Broken Dies are no problem, they just fall apart, a Broken tap is a far more serous problem as they invariably are impossible to remove as they break because the are jammed tight in the hole being tapped.

It is not impossible to Break a HSS Tap, but you are really into the 'used without due care and attention' world if you do with a reasonable quality brand.


What is often forgotten is a set of CORRECT sized Tapping Drills to go with the taps, for some obscure reason it is rare to find them supplied with the taps in sets.


Tapping kits often have only two taps of each size Taper and Finish.
Better for blind holes and less risk of breaking one, is a set of three taps in each size, Taper, Intermediate and Finish.


----------



## MikeG. (7 Mar 2019)

Blimey, there's more to this than I thought.
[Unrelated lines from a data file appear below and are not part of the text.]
-- ==== Sys2Proof/Certificates/Slice0/Obligations.lean ====
section
/-! DEFINITION. The statements for the provers. The first 39 say where every command of the table completes and the exact state it leaves
(and so what it leaves alone); the rest are rules of the machine, its frames and its invariants. -/
section Statements
open Sys2Proof
open Sys2Proof.Machine

/-- The device commands that answer from what the module holds: each, once accepted, completes with OK and the data its
table names (Tables 15.9, 15.13; R540, R569, R579, R626, R650, R671). OP_SET: 0xFF leaves a job's preference as it is. The exact
next state is given. -/
def Obligations.QueryCommandsComplete : Prop := ∀ (q : Queue) (p : Packet) (s : State),
  (s.accepts 0x01 q p → exec (.devQuery q p) s =
    .next (s.commit ((s.m.hostWrite (pkt p 16 8) (leBytes 4096 s.m.devRecord)).reply q (pktId p) stOK))) ∧
  (s.accepts 0x02 q p → exec (.devConfig q p) s =
    .next (s.commit ({ s.m with hif := { s.m.hif with asyncVec := pkt p 16 1, asyncMask := pkt p 18 2 } }.reply q (pktId p) stOK))) ∧
  (s.accepts 0x41 q p → exec (.powerCap q p) s =
    .next (s.commit ({ s.m with pwr := { s.m.pwr with capW := pkt p 16 4 } }.reply q (pktId p) stOK 0 [(16, 4, s.m.pwr.capW)]))) ∧
  (s.accepts 0x50 q p → ∀ area last, area = (if pkt p 32 1 = 1 then s.evr.pres else s.evr.ring) →
    pkt p 24 4 < (if pkt p 32 1 = 1 then s.evr.presNext else s.evr.next) → (∀ r ∈ area, pkt p 24 4 ≤ r.index) →
    (area.take (pkt p 28 4)).getLast? = some last → exec (.evrRead q p) s =
      .next (s.commit ((s.m.hostWrite (pkt p 16 8) ((area.take (pkt p 28 4)).flatMap Rec.bytes)).reply q (pktId p) stOK 0
        [(16, 4, (area.take (pkt p 28 4)).length), (20, 4, last.index + 1)]))) ∧
  (s.accepts 0x60 q p → ∀ f, s.m.met.valid = true → s.m.met.held = some f → exec (.metRead q p) s =
    .next (s.commit (s.m.reply q (pktId p) stOK 0 [(16, 8, f.energy.toNat), (24, 8, s.m.met.heldAt)]))) ∧
  (s.accepts 0x58 q p → pkt p 28 4 + pkt p 24 4 ≤ 67117056 → ∀ sec0 : Sec,
    sec0 = (if pkt p 28 4 = 0 then { s.m.sec with stage := [], stageRanges := [], stageLen := none } else s.m.sec) →
    exec (.fwStage q p) s = .next (s.commit ({ s.m with
      sec := { sec0 with
        stage := stageBytes s.mem sec0.stage (pkt p 16 8) (pkt p 24 4) (pkt p 28 4)
        stageRanges := addRange sec0.stageRanges (pkt p 28 4) (pkt p 28 4 + pkt p 24 4)
        stageLen := if bit (pkt p 32 1) 0 then some (pkt p 28 4 + pkt p 24 4) else sec0.stageLen }
      nv := s.m.nv.setSlot s.m.nv.stageSlot fun (f : FwSlot) =>
        if pkt p 28 4 = 0 then ({} : FwSlot) else { f with valid := false, st := if f.st = SlotState.pending then SlotState.pending else SlotState.empty } }.reply q
      (pktId p) stOK 0 [(16, 4, pkt p 24 4)]))) ∧
  (s.accepts 0x5A q p → ∀ w x bs, w = Memory.readN s.mem (pkt p 16 8) (min 8 (pkt p 24 4)) → x = s.m.attestRequest w →
    bs = Config.spdmFrame (byf w 1 1) (if x.conn .attest = s.m.conn .attest ∧ byf w 1 1 ≠ 0x84 then [] else (x.conn .attest).values) →
    exec (.attest q p) s = .next (s.commit (((x.spend 1).hostWrite (pkt p 32 8) (bs.take (pkt p 40 4))).reply q (pktId p) stOK 0
      [(16, 4, bs.length)]))) ∧
  (s.accepts 0x40 q p → pktJob p = 0 → pkt p 20 1 ≠ 0xFF → exec (.opSet q p) s =
    .next (s.commit (({ s.m with pwr := { s.m.pwr with idlePref := pkt p 20 1 } }.power).reply q (pktId p) stOK))) ∧
  (s.accepts 0x40 q p → ∀ j, pktJob p ≠ 0 → s.m.job? (pktJob p) = some j → exec (.opSet q p) s =
    .next (s.commit ({ s.m with jobs := Tab.put s.m.jobs (pktJob p) { j with
      ops := (List.range 4).map fun i => if pkt p (16 + i) 1 = 0xFF then j.ops.getD i 5 else pkt p (16 + i) 1 } }.reply q
        (pktId p) stOK)))
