/-! ### Mod.onPort -/

@[simp] theorem Mod.onPort_out (m : Mod) (p : Nat) (f : PortSt → PortSt) : (m.onPort p f).out = m.out := rfl
@[simp] theorem Mod.onPort_phase (m : Mod) (p : Nat) (f : PortSt → PortSt) : (m.onPort p f).phase = m.phase := rfl
@[simp] theorem Mod.onPort_phaseAt (m : Mod) (p : Nat) (f : PortSt → PortSt) : (m.onPort p f).phaseAt = m.phaseAt := rfl
@[simp] theorem Mod.onPort_pins (m : Mod) (p : Nat) (f : PortSt → PortSt) : (m.onPort p f).pins = m.pins := rfl
@[simp] theorem Mod.onPort_tb (m : Mod) (p : Nat) (f : PortSt → PortSt) : (m.onPort p f).tb = m.tb := rfl
@[simp] theorem Mod.onPort_nv (m : Mod) (p : Nat) (f : PortSt → PortSt) : (m.onPort p f).nv = m.nv := rfl
@[simp] theorem Mod.onPort_sec (m : Mod) (p : Nat) (f : PortSt → PortSt) : (m.onPort p f).sec = m.sec := rfl
@[simp] theorem Mod.onPort_hif (m : Mod) (p : Nat) (f : PortSt → PortSt) : (m.onPort p f).hif = m.hif := rfl
@[simp] theorem Mod.onPort_fwver (m : Mod) (p : Nat) (f : PortSt → PortSt) : (m.onPort p f).fwver = m.fwver := rfl
@[simp] theorem Mod.onPort_autoFenced (m : Mod) (p : Nat) (f : PortSt → PortSt) : (m.onPort p f).autoFenced = m.autoFenced := rfl
@[simp] theorem Mod.onPort_lastAttempts (m : Mod) (p : Nat) (f : PortSt → PortSt) : (m.onPort p f).lastAttempts = m.lastAttempts := rfl
@[simp] theorem Mod.onPort_devCnt (m : Mod) (p : Nat) (f : PortSt → PortSt) : (m.onPort p f).devCnt = m.devCnt := rfl
@[simp] theorem Mod.onPort_deferFence (m : Mod) (p : Nat) (f : PortSt → PortSt) : (m.onPort p f).deferFence = m.deferFence := rfl
@[simp] theorem Mod.onPort_deferUnfence (m : Mod) (p : Nat) (f : PortSt → PortSt) : (m.onPort p f).deferUnfence = m.deferUnfence := rfl
@[simp] theorem Mod.onPort_fatal (m : Mod) (p : Nat) (f : PortSt → PortSt) : (m.onPort p f).fatal = m.fatal := rfl
@[simp] theorem Mod.onPort_ids (m : Mod) (p : Nat) (f : PortSt → PortSt) : (m.onPort p f).ids = m.ids := rfl
@[simp] theorem Mod.onPort_orders (m : Mod) (p : Nat) (f : PortSt → PortSt) : (m.onPort p f).orders = m.orders := rfl
@[simp] theorem Mod.onPort_free (m : Mod) (p : Nat) (f : PortSt → PortSt) : (m.onPort p f).free = m.free := rfl
@[simp] theorem Mod.onPort_core (m : Mod) (p : Nat) (f : PortSt → PortSt) : (m.onPort p f).core = m.core := rfl
@[simp] theorem Mod.onPort_arr (m : Mod) (p : Nat) (f : PortSt → PortSt) : (m.onPort p f).arr = m.arr := rfl
@[simp] theorem Mod.onPort_res (m : Mod) (p : Nat) (f : PortSt → PortSt) : (m.onPort p f).res = m.res := rfl
@[simp] theorem Mod.onPort_attic (m : Mod) (p : Nat) (f : PortSt → PortSt) : (m.onPort p f).attic = m.attic := rfl
@[simp] theorem Mod.onPort_cel (m : Mod) (p : Nat) (f : PortSt → PortSt) : (m.onPort p f).cel = m.cel := rfl
@[simp] theorem Mod.onPort_images (m : Mod) (p : Nat) (f : PortSt → PortSt) : (m.onPort p f).images = m.images := rfl
@[simp] theorem Mod.onPort_freed (m : Mod) (p : Nat) (f : PortSt → PortSt) : (m.onPort p f).freed = m.freed := rfl
@[simp] theorem Mod.onPort_num (m : Mod) (p : Nat) (f : PortSt → PortSt) : (m.onPort p f).num = m.num := rfl
@[simp] theorem Mod.onPort_upd (m : Mod) (p : Nat) (f : PortSt → PortSt) : (m.onPort p f).upd = m.upd := rfl
@[simp] theorem Mod.onPort_col (m : Mod) (p : Nat) (f : PortSt → PortSt) : (m.onPort p f).col = m.col := rfl
@[simp] theorem Mod.onPort_jobs (m : Mod) (p : Nat) (f : PortSt → PortSt) : (m.onPort p f).jobs = m.jobs := rfl
@[simp] theorem Mod.onPort_pwr (m : Mod) (p : Nat) (f : PortSt → PortSt) : (m.onPort p f).pwr = m.pwr := rfl
@[simp] theorem Mod.onPort_sb (m : Mod) (p : Nat) (f : PortSt → PortSt) : (m.onPort p f).sb = m.sb := rfl
@[simp] theorem Mod.onPort_test (m : Mod) (p : Nat) (f : PortSt → PortSt) : (m.onPort p f).test = m.test := rfl
@[simp] theorem Mod.onPort_testData (m : Mod) (p : Nat) (f : PortSt → PortSt) : (m.onPort p f).testData = m.testData := rfl
@[simp] theorem Mod.onPort_spdm (m : Mod) (p : Nat) (f : PortSt → PortSt) : (m.onPort p f).spdm = m.spdm := rfl
@[simp] theorem Mod.onPort_met (m : Mod) (p : Nat) (f : PortSt → PortSt) : (m.onPort p f).met = m.met := rfl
Thanks.


----------



## CHJ (7 Mar 2019)

A basic set like this is OK for cleaning up threads and cutting new ones with care in the most commonly used metric sizes.





I keep a set of Correct Sized Tapping drills in the base of the box (and some odd ball 'special' taps and dies)




For heavier use and quantity repeat work I have sets of individual sizes in the lathe tooling racks (and spares) and better quality Tap and Die holders , but the box is a handy pick up and go set.

Of course if you are handling older stuff then the collection of thread forms and sizes is almost endless.


----------



## Lons (7 Mar 2019)

It depends on how serious you are Mike, what you want to do with them in what materials and how often. 

I absolutely agree that if possible buy decent HSS taps but if your projects are mainly for just a few sizes I wouldn't buy a set as the majority will remain unused, better imo to just buy what you want but better quality.
Good ones aren't cheap but Chronos might be worth a look and if you watch fleabay carefully yo can often pick up quality industrial job lots.

That said, I have a set that's now at least 30 years old and a mixed collection of others I've picked up over the years, bought a few more at Harrogate show in November. The ones I use regularly are 4, 5, 6, 8 and 10mm but there are occasions I need to match a thread.
My metalwork is just odd projects and repairs / modifications so a very light user.


----------



## Steve Maskery (7 Mar 2019)

Just to add to Chas' excellent reply [Edit - and the others while I was typing], a Zeus book will help with finding the correct drilling size and you might also see Intermediate taps referred to as Second taps.
Also a tin of cutting compound will make your life a lot easier. One tin will last a woodworker for life.

S


----------



## Lons (7 Mar 2019)

That's a much nicer looking set than mine Chas!


----------



## deema (7 Mar 2019)

The only thing to add to what has been said before is that HSS taps of the smaller size will break in a heart beat with any lateral force or if they are not frequently withdrawn and cleaned of swarf.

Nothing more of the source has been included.